Case Name: Fred Seyford, Respondent, v. Southern Pacific Company, Appellant
Court: New York Supreme Court, Appellate Division
Jurisdiction: New York
Decision Date: 1916-06-29
Citations: 174 A.D. 316
Docket Number: 
Parties: Fred Seyford, Respondent, v. Southern Pacific Company, Appellant.
Judges: 
Reporter: Appellate Division Reports
Volume: 174
Pages: 316–320

Head Matter:
Fred Seyford, Respondent, v.
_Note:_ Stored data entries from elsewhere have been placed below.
/-- R163, R159: a fall of POWER_OK or of RESET puts the station into RESET from any run state, with the line inactive, the
queue empty, the configuration read abandoned, and no letter, operation or point left; GATEk, JAMOUT and ALERT are inactive,
TL is released, CMSEL is high, CMCLK low, and CMDO held low; a fall of POWER_OK loses the configuration. What the kinds of
reset keep is untouched, CONFIG_CLAMPED and POCKET_DISABLED too; that the other conditions, the delta bits and the marks are
cleared here, and not at the release, is the model's reading (log 17). R165: a rise of POWER_OK while RESET is low latches
the straps. -/
def Obligations.ResetEntryAbandonsWork : Prop :=
  (∀ (s : State) (signal : ResetSignal),
    (match signal with
      | .powerOk => s.pins.powerOk
      | .reset => s.pins.resetHigh) = true →
    ∃ t, exec (.resetEntry signal) s = .next t ∧ t.runState = .reset ∧ t.Idle ∧ t.line.state = .inactive
      ∧ t.line.queue = [] ∧ t.loader = { selected := false, sent := [], header := [] } ∧ t.gateOut 0 = false
      ∧ t.gateOut 1 = false ∧ t.gateOut 2 = false ∧ t.gateOut 3 = false ∧ t.jamOut = false ∧ t.alertOut = false
      ∧ t.tlCells = none ∧ t.tlAck = false ∧ t.cmselHigh = true
      ∧ (∀ half, t.cmclkHigh half = false ∧ t.cmdoHigh half = false)
      ∧ t.frontEnd.capture = .closed
      ∧ t.haltedAtEntry = (s.haltedAtEntry || s.runState == .halted)
      ∧ t.straps = s.straps ∧ t.sequence = s.sequence ∧ t.counters = s.counters ∧ t.readWindow = s.readWindow
      ∧ t.line.discards = s.line.discards ∧ (∀ k, (t.pocket k).tally = (s.pocket k).tally) ∧ t.tach = s.tach
      ∧ t.stopReleased = s.stopReleased
      ∧ t.conditions.isActive .configClamped = s.conditions.isActive .configClamped
      ∧ t.conditions.isActive .pocketDisabled = s.conditions.isActive .pocketDisabled
      ∧ (∀ c : Condition, c ≠ .configClamped → c ≠ .pocketDisabled → t.conditions.isActive c = false)
      ∧ t.conditions.deltas = 0 ∧ t.conditions.markedLatched = 0 ∧ t.conditions.markedDeltas = 0
      ∧ (signal = .powerOk → t.pins = { s.pins with powerOk := false } ∧ t.config = none ∧ t.powerLost = true)
      ∧ (signal = .reset → t.pins = { s.pins with resetHigh := false } ∧ t.config = s.config ∧ t.powerLost = s.powerLost))
  ∧ (∀ (s : State) (straps : Straps), s.runState = .reset → s.pins.powerOk = false → s.pins.resetHigh = false →
      exec (.powerOkRiseInReset straps) s =
        .next { s with pins := { s.pins with powerOk := true }, straps := straps })
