-- ==== Sys2Proof/Laws/State.lean ====
section
/-! SUPPORT. One lemma per field per named update of the state, so that no later proof unfolds a record update. -/

namespace Sys2Proof.Machine

@[simp] theorem get_set_same {α : Type} (v : PerPocket α) (k : Fin 4) (x : α) : (v.set k x).get k = x := by
  match k with
  | 0 => rfl
  | 1 => rfl
  | 2 => rfl
  | 3 => rfl

@[simp] theorem get_set_other {α : Type} (v : PerPocket α) (j k : Fin 4) (x : α) (h : j ≠ k) :
    (v.set k x).get j = v.get j := by
  match j, k with
  | 0, 0 => exact absurd rfl h
  | 0, 1 => rfl
  | 0, 2 => rfl
  | 0, 3 => rfl
  | 1, 0 => rfl
  | 1, 1 => exact absurd rfl h
  | 1, 2 => rfl
  | 1, 3 => rfl
  | 2, 0 => rfl
  | 2, 1 => rfl
  | 2, 2 => exact absurd rfl h
  | 2, 3 => rfl
  | 3, 0 => rfl
  | 3, 1 => rfl
  | 3, 2 => rfl
  | 3, 3 => exact absurd rfl h

/-- A pocket after another is set, in one lemma. -/
theorem get_set {α : Type} (v : PerPocket α) (j k : Fin 4) (x : α) :
    (v.set k x).get j = if j = k then x else v.get j := by
  by_cases h : j = k
  · subst h; simp
  · simp [h]

@[simp] theorem get_map {α β : Type} (f : α → β) (v : PerPocket α) (k : Fin 4) : (v.map f).get k = f (v.get k) := by
  match k with
  | 0 => rfl
  | 1 => rfl
  | 2 => rfl
  | 3 => rfl

@[simp] theorem set_set {α : Type} (v : PerPocket α) (k : Fin 4) (x y : α) : (v.set k x).set k y = v.set k y := by
  match k with
  | 0 => rfl
  | 1 => rfl
  | 2 => rfl
  | 3 => rfl

@[simp] theorem State.modifyEntry_pins (s : State) (id : LetterId) (f : Entry → Entry) : (s.modifyEntry id f).pins = s.pins := rfl
@[simp] theorem State.modifyEntry_runState (s : State) (id : LetterId) (f : Entry → Entry) : (s.modifyEntry id f).runState = s.runState := rfl
@[simp] theorem State.modifyEntry_straps (s : State) (id : LetterId) (f : Entry → Entry) : (s.modifyEntry id f).straps = s.straps := rfl
@[simp] theorem State.modifyEntry_config (s : State) (id : LetterId) (f : Entry → Entry) : (s.modifyEntry id f).config = s.config := rfl
@[simp] theorem State.modifyEntry_loader (s : State) (id : LetterId) (f : Entry → Entry) : (s.modifyEntry id f).loader = s.loader := rfl
@[simp] theorem State.modifyEntry_powerLost (s : State) (id : LetterId) (f : Entry → Entry) : (s.modifyEntry id f).powerLost = s.powerLost := rfl
@[simp] theorem State.modifyEntry_haltedAtEntry (s : State) (id : LetterId) (f : Entry → Entry) : (s.modifyEntry id f).haltedAtEntry = s.haltedAtEntry := rfl
@[simp] theorem State.modifyEntry_stopReleased (s : State) (id : LetterId) (f : Entry → Entry) : (s.modifyEntry id f).stopReleased = s.stopReleased := rfl
@[simp] theorem State.modifyEntry_conditions (s : State) (id : LetterId) (f : Entry → Entry) : (s.modifyEntry id f).conditions = s.conditions := rfl
@[simp] theorem State.modifyEntry_counters (s : State) (id : LetterId) (f : Entry → Entry) : (s.modifyEntry id f).counters = s.counters := rfl
@[simp] theorem State.modifyEntry_tach (s : State) (id : LetterId) (f : Entry → Entry) : (s.modifyEntry id f).tach = s.tach := rfl
@[simp] theorem State.modifyEntry_frontEnd (s : State) (id : LetterId) (f : Entry → Entry) : (s.modifyEntry id f).frontEnd = s.frontEnd := rfl
@[simp] theorem State.modifyEntry_scan (s : State) (id : LetterId) (f : Entry → Entry) : (s.modifyEntry id f).scan = s.scan := rfl
@[simp] theorem State.modifyEntry_table (s : State) (id : LetterId) (f : Entry → Entry) : (s.modifyEntry id f).table = s.table.map (fun e => if e.id = id then f e else e) := rfl
@[simp] theorem State.modifyEntry_blockage (s : State) (id : LetterId) (f : Entry → Entry) : (s.modifyEntry id f).blockage = s.blockage := rfl
@[simp] theorem State.modifyEntry_sequence (s : State) (id : LetterId) (f : Entry → Entry) : (s.modifyEntry id f).sequence = s.sequence := rfl
@[simp] theorem State.modifyEntry_readWindow (s : State) (id : LetterId) (f : Entry → Entry) : (s.modifyEntry id f).readWindow = s.readWindow := rfl
@[simp] theorem State.modifyEntry_pockets (s : State) (id : LetterId) (f : Entry → Entry) : (s.modifyEntry id f).pockets = s.pockets := rfl
@[simp] theorem State.modifyEntry_line (s : State) (id : LetterId) (f : Entry → Entry) : (s.modifyEntry id f).line = s.line := rfl
@[simp] theorem State.modifyEntry_pending (s : State) (id : LetterId) (f : Entry → Entry) : (s.modifyEntry id f).pending = s.pending := rfl
@[simp] theorem State.modifyEntry_cfg (s : State) (id : LetterId) (f : Entry → Entry) : (s.modifyEntry id f).cfg = s.cfg := rfl

@[simp] theorem State.setPocket_pins (s : State) (k : Fin 4) (p : Pocket) : (s.setPocket k p).pins = s.pins := rfl
@[simp] theorem State.setPocket_runState (s : State) (k : Fin 4) (p : Pocket) : (s.setPocket k p).runState = s.runState := rfl
@[simp] theorem State.setPocket_straps (s : State) (k : Fin 4) (p : Pocket) : (s.setPocket k p).straps = s.straps := rfl
@[simp] theorem State.setPocket_config (s : State) (k : Fin 4) (p : Pocket) : (s.setPocket k p).config = s.config := rfl
@[simp] theorem State.setPocket_loader (s : State) (k : Fin 4) (p : Pocket) : (s.setPocket k p).loader = s.loader := rfl
@[simp] theorem State.setPocket_powerLost (s : State) (k : Fin 4) (p : Pocket) : (s.setPocket k p).powerLost = s.powerLost := rfl
@[simp] theorem State.setPocket_haltedAtEntry (s : State) (k : Fin 4) (p : Pocket) : (s.setPocket k p).haltedAtEntry = s.haltedAtEntry := rfl
@[simp] theorem State.setPocket_stopReleased (s : State) (k : Fin 4) (p : Pocket) : (s.setPocket k p).stopReleased = s.stopReleased := rfl
@[simp] theorem State.setPocket_conditions (s : State) (k : Fin 4) (p : Pocket) : (s.setPocket k p).conditions = s.conditions := rfl
@[simp] theorem State.setPocket_counters (s : State) (k : Fin 4) (p : Pocket) : (s.setPocket k p).counters = s.counters := rfl
@[simp] theorem State.setPocket_tach (s : State) (k : Fin 4) (p : Pocket) : (s.setPocket k p).tach = s.tach := rfl
@[simp] theorem State.setPocket_frontEnd (s : State) (k : Fin 4) (p : Pocket) : (s.setPocket k p).frontEnd = s.frontEnd := rfl
@[simp] theorem State.setPocket_scan (s : State) (k : Fin 4) (p : Pocket) : (s.setPocket k p).scan = s.scan := rfl
@[simp] theorem State.setPocket_table (s : State) (k : Fin 4) (p : Pocket) : (s.setPocket k p).table = s.table := rfl
@[simp] theorem State.setPocket_blockage (s : State) (k : Fin 4) (p : Pocket) : (s.setPocket k p).blockage = s.blockage := rfl
@[simp] theorem State.setPocket_sequence (s : State) (k : Fin 4) (p : Pocket) : (s.setPocket k p).sequence = s.sequence := rfl
@[simp] theorem State.setPocket_readWindow (s : State) (k : Fin 4) (p : Pocket) : (s.setPocket k p).readWindow = s.readWindow := rfl
@[simp] theorem State.setPocket_pockets (s : State) (k : Fin 4) (p : Pocket) : (s.setPocket k p).pockets = s.pockets.set k p := rfl
@[simp] theorem State.setPocket_line (s : State) (k : Fin 4) (p : Pocket) : (s.setPocket k p).line = s.line := rfl
@[simp] theorem State.setPocket_pending (s : State) (k : Fin 4) (p : Pocket) : (s.setPocket k p).pending = s.pending := rfl
@[simp] theorem State.setPocket_cfg (s : State) (k : Fin 4) (p : Pocket) : (s.setPocket k p).cfg = s.cfg := rfl

@[simp] theorem State.setCondition_pins (s : State) (c : Condition) (v : Bool) : (s.setCondition c v).pins = s.pins := rfl
@[simp] theorem State.setCondition_runState (s : State) (c : Condition) (v : Bool) : (s.setCondition c v).runState = s.runState := rfl
@[simp] theorem State.setCondition_straps (s : State) (c : Condition) (v : Bool) : (s.setCondition c v).straps = s.straps := rfl
@[simp] theorem State.setCondition_config (s : State) (c : Condition) (v : Bool) : (s.setCondition c v).config = s.config := rfl
@[simp] theorem State.setCondition_loader (s : State) (c : Condition) (v : Bool) : (s.setCondition c v).loader = s.loader := rfl
@[simp] theorem State.setCondition_powerLost (s : State) (c : Condition) (v : Bool) : (s.setCondition c v).powerLost = s.powerLost := rfl
@[simp] theorem State.setCondition_haltedAtEntry (s : State) (c : Condition) (v : Bool) : (s.setCondition c v).haltedAtEntry = s.haltedAtEntry := rfl
@[simp] theorem State.setCondition_stopReleased (s : State) (c : Condition) (v : Bool) : (s.setCondition c v).stopReleased = s.stopReleased := rfl
@[simp] theorem State.setCondition_conditions (s : State) (c : Condition) (v : Bool) : (s.setCondition c v).conditions = s.conditions.setTo c v := rfl
@[simp] theorem State.setCondition_counters (s : State) (c : Condition) (v : Bool) : (s.setCondition c v).counters = s.counters := rfl
@[simp] theorem State.setCondition_tach (s : State) (c : Condition) (v : Bool) : (s.setCondition c v).tach = s.tach := rfl
@[simp] theorem State.setCondition_frontEnd (s : State) (c : Condition) (v : Bool) : (s.setCondition c v).frontEnd = s.frontEnd := rfl
@[simp] theorem State.setCondition_scan (s : State) (c : Condition) (v : Bool) : (s.setCondition c v).scan = s.scan := rfl
@[simp] theorem State.setCondition_table (s : State) (c : Condition) (v : Bool) : (s.setCondition c v).table = s.table := rfl
@[simp] theorem State.setCondition_blockage (s : State) (c : Condition) (v : Bool) : (s.setCondition c v).blockage = s.blockage := rfl
@[simp] theorem State.setCondition_sequence (s : State) (c : Condition) (v : Bool) : (s.setCondition c v).sequence = s.sequence := rfl
@[simp] theorem State.setCondition_readWindow (s : State) (c : Condition) (v : Bool) : (s.setCondition c v).readWindow = s.readWindow := rfl
@[simp] theorem State.setCondition_pockets (s : State) (c : Condition) (v : Bool) : (s.setCondition c v).pockets = s.pockets := rfl
@[simp] theorem State.setCondition_line (s : State) (c : Condition) (v : Bool) : (s.setCondition c v).line = s.line := rfl
@[simp] theorem State.setCondition_pending (s : State) (c : Condition) (v : Bool) : (s.setCondition c v).pending = s.pending := rfl
@[simp] theorem State.setCondition_cfg (s : State) (c : Condition) (v : Bool) : (s.setCondition c v).cfg = s.cfg := rfl
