-- ==== Sys2Proof/Laws/Frames.lean ====
section
/-! SUPPORT. The fields that each shared operation leaves as they are. -/

set_option linter.unusedTactic false
set_option linter.unreachableTactic false

namespace Sys2Proof.Machine

@[simp] theorem State.acknowledge_pins (s : State) : s.acknowledge.pins = s.pins := rfl
@[simp] theorem State.acknowledge_runState (s : State) : s.acknowledge.runState = s.runState := rfl
@[simp] theorem State.acknowledge_straps (s : State) : s.acknowledge.straps = s.straps := rfl
@[simp] theorem State.acknowledge_config (s : State) : s.acknowledge.config = s.config := rfl
@[simp] theorem State.acknowledge_loader (s : State) : s.acknowledge.loader = s.loader := rfl
@[simp] theorem State.acknowledge_powerLost (s : State) : s.acknowledge.powerLost = s.powerLost := rfl
@[simp] theorem State.acknowledge_haltedAtEntry (s : State) : s.acknowledge.haltedAtEntry = s.haltedAtEntry := rfl
@[simp] theorem State.acknowledge_stopReleased (s : State) : s.acknowledge.stopReleased = s.stopReleased := rfl
@[simp] theorem State.acknowledge_conditions (s : State) : s.acknowledge.conditions = s.conditions := rfl
@[simp] theorem State.acknowledge_counters (s : State) : s.acknowledge.counters = s.counters := rfl
@[simp] theorem State.acknowledge_tach (s : State) : s.acknowledge.tach = s.tach := rfl
@[simp] theorem State.acknowledge_frontEnd (s : State) : s.acknowledge.frontEnd = s.frontEnd := rfl
@[simp] theorem State.acknowledge_scan (s : State) : s.acknowledge.scan = s.scan := rfl
@[simp] theorem State.acknowledge_table (s : State) : s.acknowledge.table = s.table := rfl
@[simp] theorem State.acknowledge_blockage (s : State) : s.acknowledge.blockage = s.blockage := rfl
@[simp] theorem State.acknowledge_sequence (s : State) : s.acknowledge.sequence = s.sequence := rfl
@[simp] theorem State.acknowledge_readWindow (s : State) : s.acknowledge.readWindow = s.readWindow := rfl
@[simp] theorem State.acknowledge_pockets (s : State) : s.acknowledge.pockets = s.pockets := rfl
@[simp] theorem State.acknowledge_pending (s : State) : s.acknowledge.pending = s.pending := rfl
@[simp] theorem State.acknowledge_cfg (s : State) : s.acknowledge.cfg = s.cfg := by simp only [State.cfg, State.acknowledge_config]

/-- State.testSender leaves these fields as they are. -/
theorem State.testSender_frame (s : State) (h : Header) :
    (s.testSender h).pins = s.pins
      ∧ (s.testSender h).runState = s.runState
      ∧ (s.testSender h).straps = s.straps
      ∧ (s.testSender h).config = s.config
      ∧ (s.testSender h).loader = s.loader
      ∧ (s.testSender h).powerLost = s.powerLost
      ∧ (s.testSender h).haltedAtEntry = s.haltedAtEntry
      ∧ (s.testSender h).stopReleased = s.stopReleased
      ∧ (s.testSender h).counters = s.counters
      ∧ (s.testSender h).tach = s.tach
      ∧ (s.testSender h).frontEnd = s.frontEnd
      ∧ (s.testSender h).scan = s.scan
      ∧ (s.testSender h).table = s.table
      ∧ (s.testSender h).blockage = s.blockage
      ∧ (s.testSender h).sequence = s.sequence
      ∧ (s.testSender h).readWindow = s.readWindow
      ∧ (s.testSender h).pockets = s.pockets
      ∧ (s.testSender h).line = s.line
      ∧ (s.testSender h).pending = s.pending := by
  unfold State.testSender; simp
@[simp] theorem State.testSender_pins (s : State) (h : Header) : (s.testSender h).pins = s.pins := (State.testSender_frame s h).1
@[simp] theorem State.testSender_runState (s : State) (h : Header) : (s.testSender h).runState = s.runState := (State.testSender_frame s h).2.1
@[simp] theorem State.testSender_straps (s : State) (h : Header) : (s.testSender h).straps = s.straps := (State.testSender_frame s h).2.2.1
@[simp] theorem State.testSender_config (s : State) (h : Header) : (s.testSender h).config = s.config := (State.testSender_frame s h).2.2.2.1
@[simp] theorem State.testSender_loader (s : State) (h : Header) : (s.testSender h).loader = s.loader := (State.testSender_frame s h).2.2.2.2.1
@[simp] theorem State.testSender_powerLost (s : State) (h : Header) : (s.testSender h).powerLost = s.powerLost := (State.testSender_frame s h).2.2.2.2.2.1
@[simp] theorem State.testSender_haltedAtEntry (s : State) (h : Header) : (s.testSender h).haltedAtEntry = s.haltedAtEntry := (State.testSender_frame s h).2.2.2.2.2.2.1
@[simp] theorem State.testSender_stopReleased (s : State) (h : Header) : (s.testSender h).stopReleased = s.stopReleased := (State.testSender_frame s h).2.2.2.2.2.2.2.1
@[simp] theorem State.testSender_counters (s : State) (h : Header) : (s.testSender h).counters = s.counters := (State.testSender_frame s h).2.2.2.2.2.2.2.2.1
@[simp] theorem State.testSender_tach (s : State) (h : Header) : (s.testSender h).tach = s.tach := (State.testSender_frame s h).2.2.2.2.2.2.2.2.2.1
@[simp] theorem State.testSender_frontEnd (s : State) (h : Header) : (s.testSender h).frontEnd = s.frontEnd := (State.testSender_frame s h).2.2.2.2.2.2.2.2.2.2.1
@[simp] theorem State.testSender_scan (s : State) (h : Header) : (s.testSender h).scan = s.scan := (State.testSender_frame s h).2.2.2.2.2.2.2.2.2.2.2.1
@[simp] theorem State.testSender_table (s : State) (h : Header) : (s.testSender h).table = s.table := (State.testSender_frame s h).2.2.2.2.2.2.2.2.2.2.2.2.1
@[simp] theorem State.testSender_blockage (s : State) (h : Header) : (s.testSender h).blockage = s.blockage := (State.testSender_frame s h).2.2.2.2.2.2.2.2.2.2.2.2.2.1
@[simp] theorem State.testSender_sequence (s : State) (h : Header) : (s.testSender h).sequence = s.sequence := (State.testSender_frame s h).2.2.2.2.2.2.2.2.2.2.2.2.2.2.1
@[simp] theorem State.testSender_readWindow (s : State) (h : Header) : (s.testSender h).readWindow = s.readWindow := (State.testSender_frame s h).2.2.2.2.2.2.2.2.2.2.2.2.2.2.2.1
@[simp] theorem State.testSender_pockets (s : State) (h : Header) : (s.testSender h).pockets = s.pockets := (State.testSender_frame s h).2.2.2.2.2.2.2.2.2.2.2.2.2.2.2.2.1
@[simp] theorem State.testSender_line (s : State) (h : Header) : (s.testSender h).line = s.line := (State.testSender_frame s h).2.2.2.2.2.2.2.2.2.2.2.2.2.2.2.2.2.1
@[simp] theorem State.testSender_pending (s : State) (h : Header) : (s.testSender h).pending = s.pending := (State.testSender_frame s h).2.2.2.2.2.2.2.2.2.2.2.2.2.2.2.2.2.2
@[simp] theorem State.testSender_cfg (s : State) (h : Header) : (s.testSender h).cfg = s.cfg := by simp only [State.cfg, State.testSender_config]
Southern Pacific Company, Appellant.
Second Department,
June 29, 1916.
Master and servant—negligence — injury by fall through hatchway in hold of ship — contributory negligence — failure of plaintiff to take route known to be safe.
Where the plaintiff, who was employed to inspect defective electric apparatus in the hold of a ship, had, with the aid of a lantern, located the defect and had placed the lantern by an open hatch so that he knew of its position, but on returning to his work after luncheon took a different route instead of following the one formerly taken and which he knew to be safe, he cannot recover for injuries received by falling into the open hatch which he had formerly located, and a verdict in his favor is against the weight of evidence.
Rehearing of an appeal by the defendant, Southern Pacific Company, from a judgment of the Supreme Court in favor of the plaintiff, entered in the office of the clerk of the county of Westchester on the 1st day of March, 1915, upon a verdict of a jury, and also from an order entered in said clerk’s office on the same, day denying defendant’s motion for a new trial made upon the minutes.
J. Ard Haughwout [Everett J. Esselstyn with him on the brief], for the appellant.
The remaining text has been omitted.